Eukaryotic genes are often interrupted by introns, which are removed from the pre-mRNA during processing. Exons are joined together to form the mature mRNA.

• Introns: Non-coding sequences removed by splicing.

• Exons: Coding sequences retained in mature mRNA.

Post-Transcriptional Modifications

Pre-mRNA undergoes several modifications before becoming mature mRNA:

• 5′ Cap: Addition of a 7-methylguanosine cap to the 5′ end, protecting mRNA and aiding in translation initiation.

• Splicing: Removal of introns and joining of exons by the spliceosome (snRNAs + proteins).

• 3′ Poly-A Tail: Addition of ~100–250 adenines to the 3′ end, stabilizing mRNA and aiding in export.

5′ Cap Addition

The 5′ cap is added soon after transcription begins and is essential for mRNA stability and translation.

• Structure: 7-methylguanosine linked via a 5′–5′ triphosphate bond.

• Functions: Protects from exonucleases, required for ribosome binding, aids in nuclear export.

Splicing

Splicing removes introns from pre-mRNA and joins exons to form a continuous coding sequence. The spliceosome, composed of snRNAs and proteins, catalyzes this process.
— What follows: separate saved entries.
-- ==== Sys2Proof/Laws/Keeps10.lean ====
section
/-! SUPPORT. What the operations of Serve.lean keep (see Keeps.lean): no part beyond those named as hypotheses changes. -/

namespace Sys2Proof.Machine

set_option Elab.async false

open Sys2Proof

set_option linter.unusedSimpArgs false
set_option linter.unusedVariables false
set_option linter.tactic.unusedName false

/-! ### Serve -/

@[simp ↓] theorem recordValue_keeps (key : Nat) (v : ObjVal) (cyc : Cycle) (release : Option Response) (s : State) {A : Part → Bool} {r0 : State} (h_s : Keeps A r0 s)
    (p_cruiser : A .cruiser = true := by first | assumption | rfl) (p_ranger : A .ranger = true := by first | assumption | rfl)
    (p_storage : A .storage = true := by first | assumption | rfl) : Keeps A r0 (recordValue key v cyc release s) := by
  unfold recordValue
  repeat' first
    | (simp +contextual (maxDischargeDepth := 60) [SameBut, SameLists, *]; done)
    | (rename_i e; have e := congrArg Prod.snd e; dsimp only at e; subst e)
    | split
    | (refine keeps_foldl (fun _ _ _ => ?_) ?_)
    | dsimp only

@[simp ↓] theorem finishWrite_keeps (dest req : Nat) (cyc : Cycle) (abort : Nat) (entries : List (Nat × ObjVal)) (s : State) {A : Part → Bool} {r0 : State} (h_s : Keeps A r0 s)
    (p_cruiser : A .cruiser = true := by first | assumption | rfl) (p_dict : A .dict = true := by first | assumption | rfl) (p_ranger : A .ranger = true := by first | assumption | rfl)
    (p_storage : A .storage = true := by first | assumption | rfl) : Keeps A r0 (finishWrite dest req cyc abort entries s) := by
  unfold finishWrite
  repeat' first
    | (simp +contextual (maxDischargeDepth := 60) [SameBut, SameLists, *]; done)
    | (rename_i e; have e := congrArg Prod.snd e; dsimp only at e; subst e)
    | split
    | (refine keeps_foldl (fun _ _ _ => ?_) ?_)
    | dsimp only

@[simp ↓] theorem enforce_keeps (sess dest req idx sub : Nat) (v : ObjVal) (s : State) {A : Part → Bool} {r0 : State} (h_s : Keeps A r0 s)
    (p_core : A .core = true := by first | assumption | rfl) (p_ring : A .ring = true := by first | assumption | rfl)
    (p_heads : A .heads = true := by first | assumption | rfl) (p_tap : A .tap = true := by first | assumption | rfl)
    (p_fe : A .fe = true := by first | assumption | rfl) (p_cells : A .cells = true := by first | assumption | rfl)
    (p_points : A .points = true := by first | assumption | rfl) (p_scaler : A .scaler = true := by first | assumption | rfl)
    (p_cruiser : A .cruiser = true := by first | assumption | rfl) (p_borer : A .borer = true := by first | assumption | rfl)
    (p_thin : A .thin = true := by first | assumption | rfl) (p_fb : A .fb = true := by first | assumption | rfl)
    (p_sawyer : A .sawyer = true := by first | assumption | rfl) (p_canopy : A .canopy = true := by first | assumption | rfl)
    (p_axes : A .axes = true := by first | assumption | rfl) (p_links : A .links = true := by first | assumption | rfl)
    (p_clock : A .clock = true := by first | assumption | rfl) (p_dict : A .dict = true := by first | assumption | rfl)
    (p_sec : A .sec = true := by first | assumption | rfl) (p_pair : A .pair = true := by first | assumption | rfl)
    (p_ranger : A .ranger = true := by first | assumption | rfl) (p_tally : A .tally = true := by first | assumption | rfl)
    (p_inject : A .inject = true := by first | assumption | rfl) (p_power : A .power = true := by first | assumption | rfl)
    (p_storage : A .storage = true := by first | assumption | rfl) (p_update : A .update = true := by first | assumption | rfl)
    : Keeps A r0 (enforce sess dest req idx sub v s) := by simp [enforce, *]

@[simp ↓] theorem queueWrite_keeps (sess req idx sub : Nat) (v : ObjVal) (s : State) {A : Part → Bool} {r0 : State} (h_s : Keeps A r0 s)
    (p_cells : A .cells = true := by first | assumption | rfl) (p_scaler : A .scaler = true := by first | assumption | rfl)
    (p_borer : A .borer = true := by first | assumption | rfl) (p_dict : A .dict = true := by first | assumption | rfl)
    (p_pair : A .pair = true := by first | assumption | rfl) (p_tally : A .tally = true := by first | assumption | rfl)
    (p_storage : A .storage = true := by first | assumption | rfl) : Keeps A r0 (queueWrite sess req idx sub v s) := by simp (maxDischargeDepth := 60) [queueWrite, SameBut, SameLists, *]

@[simp ↓] theorem refuseWrite_keeps (sess req idx sub code : Nat) (v : ObjVal) (s : State) {A : Part → Bool} {r0 : State} (h_s : Keeps A r0 s)
    (p_fb : A .fb = true := by first | assumption | rfl) (p_dict : A .dict = true := by first | assumption | rfl)
    (p_sec : A .sec = true := by first | assumption | rfl) : Keeps A r0 (refuseWrite sess req idx sub code v s) := by simp (maxDischargeDepth := 60) [refuseWrite, SameBut, SameLists, *]

@[simp ↓] theorem acceptWrite_keeps (sess req idx sub : Nat) (v : ObjVal) (s : State) {A : Part → Bool} {r0 : State} (h_s : Keeps A r0 s)
    (p_core : A .core = true := by first | assumption | rfl) (p_ring : A .ring = true := by first | assumption | rfl)
    (p_heads : A .heads = true := by first | assumption | rfl) (p_tap : A .tap = true := by first | assumption | rfl)
    (p_fe : A .fe = true := by first | assumption | rfl) (p_cells : A .cells = true := by first | assumption | rfl)
    (p_points : A .points = true := by first | assumption | rfl) (p_scaler : A .scaler = true := by first | assumption | rfl)
    (p_cruiser : A .cruiser = true := by first | assumption | rfl) (p_borer : A .borer = true := by first | assumption | rfl)
    (p_thin : A .thin = true := by first | assumption | rfl) (p_fb : A .fb = true := by first | assumption | rfl)
    (p_sawyer : A .sawyer = true := by first | assumption | rfl) (p_canopy : A .canopy = true := by first | assumption | rfl)
    (p_axes : A .axes = true := by first | assumption | rfl) (p_links : A .links = true := by first | assumption | rfl)
    (p_clock : A .clock = true := by first | assumption | rfl) (p_dict : A .dict = true := by first | assumption | rfl)
    (p_sec : A .sec = true := by first | assumption | rfl) (p_pair : A .pair = true := by first | assumption | rfl)
    (p_ranger : A .ranger = true := by first | assumption | rfl) (p_tally : A .tally = true := by first | assumption | rfl)
    (p_inject : A .inject = true := by first | assumption | rfl) (p_power : A .power = true := by first | assumption | rfl)
    (p_storage : A .storage = true := by first | assumption | rfl) (p_update : A .update = true := by first | assumption | rfl)
    : Keeps A r0 (acceptWrite sess req idx sub v s) := by
  unfold acceptWrite
  split <;> simp (maxDischargeDepth := 60) [SameBut, SameLists, *]

@[simp ↓] theorem writeChecked_keeps (sess req idx sub : Nat) (v : ObjVal) (code : Nat) (s : State) {A : Part → Bool} {r0 : State}
    (h_s : Keeps A r0 s) (p_core : A .core = true := by first | assumption | rfl) (p_ring : A .ring = true := by first | assumption | rfl)
    (p_heads : A .heads = true := by first | assumption | rfl) (p_tap : A .tap = true := by first | assumption | rfl)
    (p_fe : A .fe = true := by first | assumption | rfl) (p_cells : A .cells = true := by first | assumption | rfl)
    (p_points : A .points = true := by first | assumption | rfl) (p_scaler : A .scaler = true := by first | assumption | rfl)
    (p_cruiser : A .cruiser = true := by first | assumption | rfl) (p_borer : A .borer = true := by first | assumption | rfl)
    (p_thin : A .thin = true := by first | assumption | rfl) (p_fb : A .fb = true := by first | assumption | rfl)
    (p_sawyer : A .sawyer = true := by first | assumption | rfl) (p_canopy : A .canopy = true := by first | assumption | rfl)
    (p_axes : A .axes = true := by first | assumption | rfl) (p_links : A .links = true := by first | assumption | rfl)
    (p_clock : A .clock = true := by first | assumption | rfl) (p_dict : A .dict = true := by first | assumption | rfl)
    (p_sec : A .sec = true := by first | assumption | rfl) (p_pair : A .pair = true := by first | assumption | rfl)
    (p_ranger : A .ranger = true := by first | assumption | rfl) (p_tally : A .tally = true := by first | assumption | rfl)
    (p_inject : A .inject = true := by first | assumption | rfl) (p_power : A .power = true := by first | assumption | rfl)
    (p_storage : A .storage = true := by first | assumption | rfl) (p_update : A .update = true := by first | assumption | rfl)
    : Keeps A r0 (writeChecked sess req idx sub v code s) := by simp [writeChecked, *]

@[simp ↓] theorem serveWrite_keeps (sess req idx sub : Nat) (v : ObjVal) (s : State) {A : Part → Bool} {r0 : State} (h_s : Keeps A r0 s)
    (p_core : A .core = true := by first | assumption | rfl) (p_ring : A .ring = true := by first | assumption | rfl)
    (p_heads : A .heads = true := by first | assumption | rfl) (p_tap : A .tap = true := by first | assumption | rfl)
    (p_fe : A .fe = true := by first | assumption | rfl) (p_cells : A .cells = true := by first | assumption | rfl)
    (p_points : A .points = true := by first | assumption | rfl) (p_scaler : A .scaler = true := by first | assumption | rfl)
    (p_cruiser : A .cruiser = true := by first | assumption | rfl) (p_borer : A .borer = true := by first | assumption | rfl)
    (p_thin : A .thin = true := by first | assumption | rfl) (p_fb : A .fb = true := by first | assumption | rfl)
    (p_sawyer : A .sawyer = true := by first | assumption | rfl) (p_canopy : A .canopy = true := by first | assumption | rfl)
    (p_axes : A .axes = true := by first | assumption | rfl) (p_links : A .links = true := by first | assumption | rfl)
    (p_clock : A .clock = true := by first | assumption | rfl) (p_dict : A .dict = true := by first | assumption | rfl)
    (p_sec : A .sec = true := by first | assumption | rfl) (p_pair : A .pair = true := by first | assumption | rfl)
    (p_ranger : A .ranger = true := by first | assumption | rfl) (p_tally : A .tally = true := by first | assumption | rfl)
    (p_inject : A .inject = true := by first | assumption | rfl) (p_power : A .power = true := by first | assumption | rfl)
    (p_storage : A .storage = true := by first | assumption | rfl) (p_update : A .update = true := by first | assumption | rfl)
    : Keeps A r0 (serveWrite sess req idx sub v s) := by simp [serveWrite, *]

@[simp ↓] theorem tryEntry_keeps (sess idx sub : Nat) (v : ObjVal) (s : State) {A : Part → Bool} {r0 : State} (h_s : Keeps A r0 s)
    (p_core : A .core = true := by first | assumption | rfl) (p_ring : A .ring = true := by first | assumption | rfl)
    (p_heads : A .heads = true := by first | assumption | rfl) (p_tap : A .tap = true := by first | assumption | rfl)
    (p_fe : A .fe = true := by first | assumption | rfl) (p_cells : A .cells = true := by first | assumption | rfl)
    (p_points : A .points = true := by first | assumption | rfl) (p_scaler : A .scaler = true := by first | assumption | rfl)
    (p_cruiser : A .cruiser = true := by first | assumption | rfl) (p_borer : A .borer = true := by first | assumption | rfl)
    (p_thin : A .thin = true := by first | assumption | rfl) (p_fb : A .fb = true := by first | assumption | rfl)
    (p_sawyer : A .sawyer = true := by first | assumption | rfl) (p_canopy : A .canopy = true := by first | assumption | rfl)
    (p_axes : A .axes = true := by first | assumption | rfl) (p_links : A .links = true := by first | assumption | rfl)
    (p_clock : A .clock = true := by first | assumption | rfl) (p_dict : A .dict = true := by first | assumption | rfl)
    (p_sec : A .sec = true := by first | assumption | rfl) (p_pair : A .pair = true := by first | assumption | rfl)
    (p_ranger : A .ranger = true := by first | assumption | rfl) (p_tally : A .tally = true := by first | assumption | rfl)
    (p_inject : A .inject = true := by first | assumption | rfl) (p_power : A .power = true := by first | assumption | rfl)
    (p_storage : A .storage = true := by first | assumption | rfl) (p_update : A .update = true := by first | assumption | rfl)
    : Keeps A r0 (tryEntry sess idx sub v s) := by
  unfold tryEntry
  split <;> simp (maxDischargeDepth := 60) [SameBut, SameLists, *]

@[simp ↓] theorem refuseEntry_keeps (sess req n code : Nat) (s : State) {A : Part → Bool} {r0 : State} (h_s : Keeps A r0 s)
    (p_dict : A .dict = true := by first | assumption | rfl) : Keeps A r0 (refuseEntry sess req n code s) := by simp [refuseEntry, *]

@[simp ↓] theorem tellEntry_keeps (sess : Nat) (eff : Cycle) (s : State) (e : Nat × ObjVal) {A : Part → Bool} {r0 : State} (h_s : Keeps A r0 s)
    (p_cells : A .cells = true := by first | assumption | rfl) (p_scaler : A .scaler = true := by first | assumption | rfl)
    (p_borer : A .borer = true := by first | assumption | rfl) (p_pair : A .pair = true := by first | assumption | rfl)
    (p_tally : A .tally = true := by first | assumption | rfl) (p_storage : A .storage = true := by first | assumption | rfl)
    : Keeps A r0 (tellEntry sess eff s e) := by
  unfold tellEntry
  repeat' first
    | (simp +contextual (maxDischargeDepth := 60) [SameBut, SameLists, *]; done)
    | (rename_i e; have e := congrArg Prod.snd e; dsimp only at e; subst e)
    | split
    | (refine keeps_foldl (fun _ _ _ => ?_) ?_)
    | dsimp only

@[simp ↓] theorem serveAtomic_keeps (sess req : Nat) (l : List Entry) (s : State) {A : Part → Bool} {r0 : State} (h_s : Keeps A r0 s)
    (p_core : A .core = true := by first | assumption | rfl) (p_ring : A .ring = true := by first | assumption | rfl)
    (p_heads : A .heads = true := by first | assumption | rfl) (p_tap : A .tap = true := by first | assumption | rfl)
    (p_fe : A .fe = true := by first | assumption | rfl) (p_cells : A .cells = true := by first | assumption | rfl)
    (p_points : A .points = true := by first | assumption | rfl) (p_scaler : A .scaler = true := by first | assumption | rfl)
    (p_cruiser : A .cruiser = true := by first | assumption | rfl) (p_borer : A .borer = true := by first | assumption | rfl)
    (p_thin : A .thin = true := by first | assumption | rfl) (p_fb : A .fb = true := by first | assumption | rfl)
    (p_sawyer : A .sawyer = true := by first | assumption | rfl) (p_canopy : A .canopy = true := by first | assumption | rfl)
    (p_axes : A .axes = true := by first | assumption | rfl) (p_links : A .links = true := by first | assumption | rfl)
    (p_clock : A .clock = true := by first | assumption | rfl) (p_dict : A .dict = true := by first | assumption | rfl)
    (p_sec : A .sec = true := by first | assumption | rfl) (p_pair : A .pair = true := by first | assumption | rfl)
    (p_ranger : A .ranger = true := by first | assumption | rfl) (p_tally : A .tally = true := by first | assumption | rfl)
    (p_inject : A .inject = true := by first | assumption | rfl) (p_power : A .power = true := by first | assumption | rfl)
    (p_storage : A .storage = true := by first | assumption | rfl) (p_update : A .update = true := by first | assumption | rfl)
    : Keeps A r0 (serveAtomic sess req l s) := by
  unfold serveAtomic
  repeat' first
    | (simp +contextual (maxDischargeDepth := 60) [SameBut, SameLists, *]; done)
    | (rename_i e; have e := congrArg Prod.snd e; dsimp only at e; subst e)
    | split
    | (refine keeps_foldl (fun _ _ _ => ?_) ?_)
    | dsimp only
The excised intron forms a lariat structure before degradation.

Polyadenylation (Poly-A Tail Addition)

After cleavage at the polyadenylation signal, poly(A) polymerase adds a poly-A tail to the 3′ end of the mRNA. Poly-A binding proteins (PABPs) bind the tail, protecting the mRNA and enhancing translation.

Alternative Splicing

Alternative splicing allows a single gene to produce multiple protein isoforms by varying the combination of exons included in the mature mRNA.

Translation in Eukaryotes

Overview of Translation

Translation is the process by which ribosomes synthesize proteins using the codon sequence of mRNA. It occurs in three main stages: initiation, elongation, and termination.

• Initiation: Ribosome assembles at the start codon (AUG) in the context of the Kozak sequence.

• Elongation: Amino acids are joined together as the ribosome moves along the mRNA.

• Termination: Translation stops at a stop codon; the polypeptide is released.

Initiation of Translation

The small ribosomal subunit binds to the 5′ cap of the mRNA and scans for the start codon within a Kozak sequence (5′–(A/G)CCAUGG–3′). The initiator tRNA carrying methionine binds to the AUG codon, and the large subunit joins to form the complete ribosome.

Elongation and Termination

During elongation, tRNAs bring amino acids to the ribosome, where peptide bonds are formed. The process continues until a stop codon (UAA, UAG, UGA) is reached, at which point release factors promote the release of the polypeptide and dissociation of the ribosome.

From DNA to Protein: Summary Table

Practice: Identifying Gene Structures

Given a coding strand, students should be able to identify the TATA box, +1 site, start and stop codons, and predict the resulting amino acid sequence using the genetic code.